Учитель рассматривал также, с глубоким вниманием и любопытством, лицевой «Иконописный подлинник», большую тетрадь с изображением икон, слегка очерченных углем или красными чернилами. Здесь увидел он различных русских Богоматерей — Утоли моя печали, и Радость всех скорбящих, и Взыграния, и Умиления, и Живоносный Источник, где Пречистая стоит над водометом, утоляющим жажду всех тварей, и Страстную с Младенцем Иисусом, Который, как бы в ужасе, отвращается от подаваемого Ему скорбным Архангелом креста; и Спаса — «мокрая брада» с прямыми, не вьющимися волосами, нерукотворного, запечатленнего на убрусе, коим Господь отирал лицо Свое, орошенное потом, когда шел на Голгофу; и Спаса Благое Молчание с руками, сложенными на груди.

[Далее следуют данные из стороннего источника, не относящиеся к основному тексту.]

-- ==== Sys2Proof/Machine/HostProgram.lean ====
section
/-! DEFINITION. The host's notation (30_encoding.md R137, R138): each primitive form is one bus transaction, each
pseudo-instruction a list of them. -/

namespace Sys2Proof.Machine

/-- `wr A, v`: MemWrite(A, 4, v) (R137). -/
def hostWr (a : Nat) (v : Word) : Input := .write 4 (BitVec.ofNat 20 a) v

/-- `rd A`: MemRead(A, 4) (R137). -/
def hostRd (a : Nat) : Input := .read 4 (BitVec.ofNat 20 a)

/-- `cmd M`: the write of M's command word to CMD (R137). -/
def hostCmd (i : Instr) : Input := hostWr 0x00020 (encode i)

/-- `clr`: wr STATUS, 0x6 (R138). -/
def hostClr : List Input := [hostWr 0x00024 0x6]

/-- `wait` (R138): reads of STATUS until bit 0 is 0. `n` of them come before the completion step, one after it. -/
def hostWait (n : Nat) : List Input := List.replicate n (hostRd 0x00024) ++ [.engine, hostRd 0x00024]

/-- The writes of `ws` to consecutive words from byte address `a` on. -/
def hostWords : Nat → List Word → List Input
  | _, [] => []
  | a, w :: ws => hostWr a w :: hostWords (a + 4) ws

/-- `text "s"`: the symbols to TEXT, then their number to LEN (R138). -/
def hostText (s : List Word) : List Input := hostWords (RamWord.text 0).addr s ++ [hostWr 0x00030 (BitVec.ofNat 32 s.length)]

/-- `key "s"`: the symbols to KEY, then their number to KEY_LEN (R138). -/
def hostKey (s : List Word) : List Input := hostWords (RamWord.key 0).addr s ++ [hostWr 0x00038 (BitVec.ofNat 32 s.length)]

/-- `ref`: each entry's SYM and FREQ, then the number of entries to REF_LEN (R138). -/
def hostRef (r : List RefEntry) : List Input :=
  hostWords (RamWord.refSym 0).addr (r.flatMap fun e => [e.sym, e.freq]) ++ [hostWr 0x00040 (BitVec.ofNat 32 r.length)]

/-- The four host-level operations of ENC §6 that R138 gives as sequences; `n` is the delay of `wait`. -/
def hostCaesar (i : Instr) (key : Word) (text : List Word) (n : Nat) : List Input :=
  [hostWr 0x00034 key] ++ hostText text ++ [hostCmd i] ++ hostWait n

/-- `encode(vigenere, k, t)` and `decode(vigenere, k, t)` (R138). -/
def hostVigenere (i : Instr) (key text : List Word) (n : Nat) : List Input :=
  hostKey key ++ hostText text ++ [hostCmd i] ++ hostWait n

/-- `train(t)` up to its reads of the results (R138). -/
def hostTrain (text : List Word) (n : Nat) : List Input := hostText text ++ [hostCmd (.train false)] ++ hostWait n

/-- `hack(m, t)` up to its reads of TEXT (R138). -/
def hostHack (ref : List RefEntry) (text : List Word) (n : Nat) : List Input :=
  hostRef ref ++ hostText text ++ [hostCmd .hack] ++ hostWait n

end Sys2Proof.Machine
end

Леонардо чувствовал, что это — не живопись, или, по крайней мере, не то, чем казалась ему живопись: но, вопреки несовершенству рисунка, света и тени, перспективы и анатомии — здесь, как в старых византийских мозаиках (Леонардо видел их в Равенне), была сила веры, более древняя и вместе с тем более юная, чем в самых ранних созданиях итальянских мастеров, Чимабуэ и Джотто; было смутное чаяние великой, новой красоты, — как бы таинственные сумерки, в которых последний луч эллинской прелести сливался с первым лучом еще неведомого утра. Действие этих образов, иногда неуклюжих, варварских, странных до дикости, и в то же время бесплотных, прозрачных и нежных, как сновидения ребенка, подобно было действию музыки; в самом нарушении законов естественных досягали они мира сверхъестественного.
Особенно поразили художника два лика Иоанна Предтечи Крылатого: у одного в левой руке была золотая чаша с Предвечным Младенцем, на Которого указывал он правой рукой: «Се Агнец Божий, взёмляй[50]
грехи мира»; другой — «с усекновением», вопреки законам природы, имел две головы: одну, живую, на плечах, другую, мертвую, в сосуде, который держал в руках, как бы в знак того, что человек, только умертвив в себе все человеческое, достигает окрыления сверхчеловеческого; лик у обоих был странен и страшен: взор широко открытых глаз похож на взор орла, вперенный в солнце; борода и волосы развевались, как бы от сильного ветра; косматая верблюжья риза напоминала перья птицы; кости исхудалых, непомерно длинных, тонких рук и ног, едва покрытые кожей, казались легкими, преображенными для полета, точно пустыми, полыми внутри, как хрящи и кости пернатых; за плечами два исполинские крыла подобны были крыльям лебедя или той Великой Птицы, о которой всю жизнь мечтал Леонардо.И вспомнились художнику слова пророка Малахии, приведенные в дневнике Джованни Бельтраффио:
«Вот Я посылаю Ангела Моего, и он приготовит путь предо Мною, и внезапно придет в храм Свой Господь, Которого вы ищете, и Ангел завета, Которого вы желаете. Вот Он идет».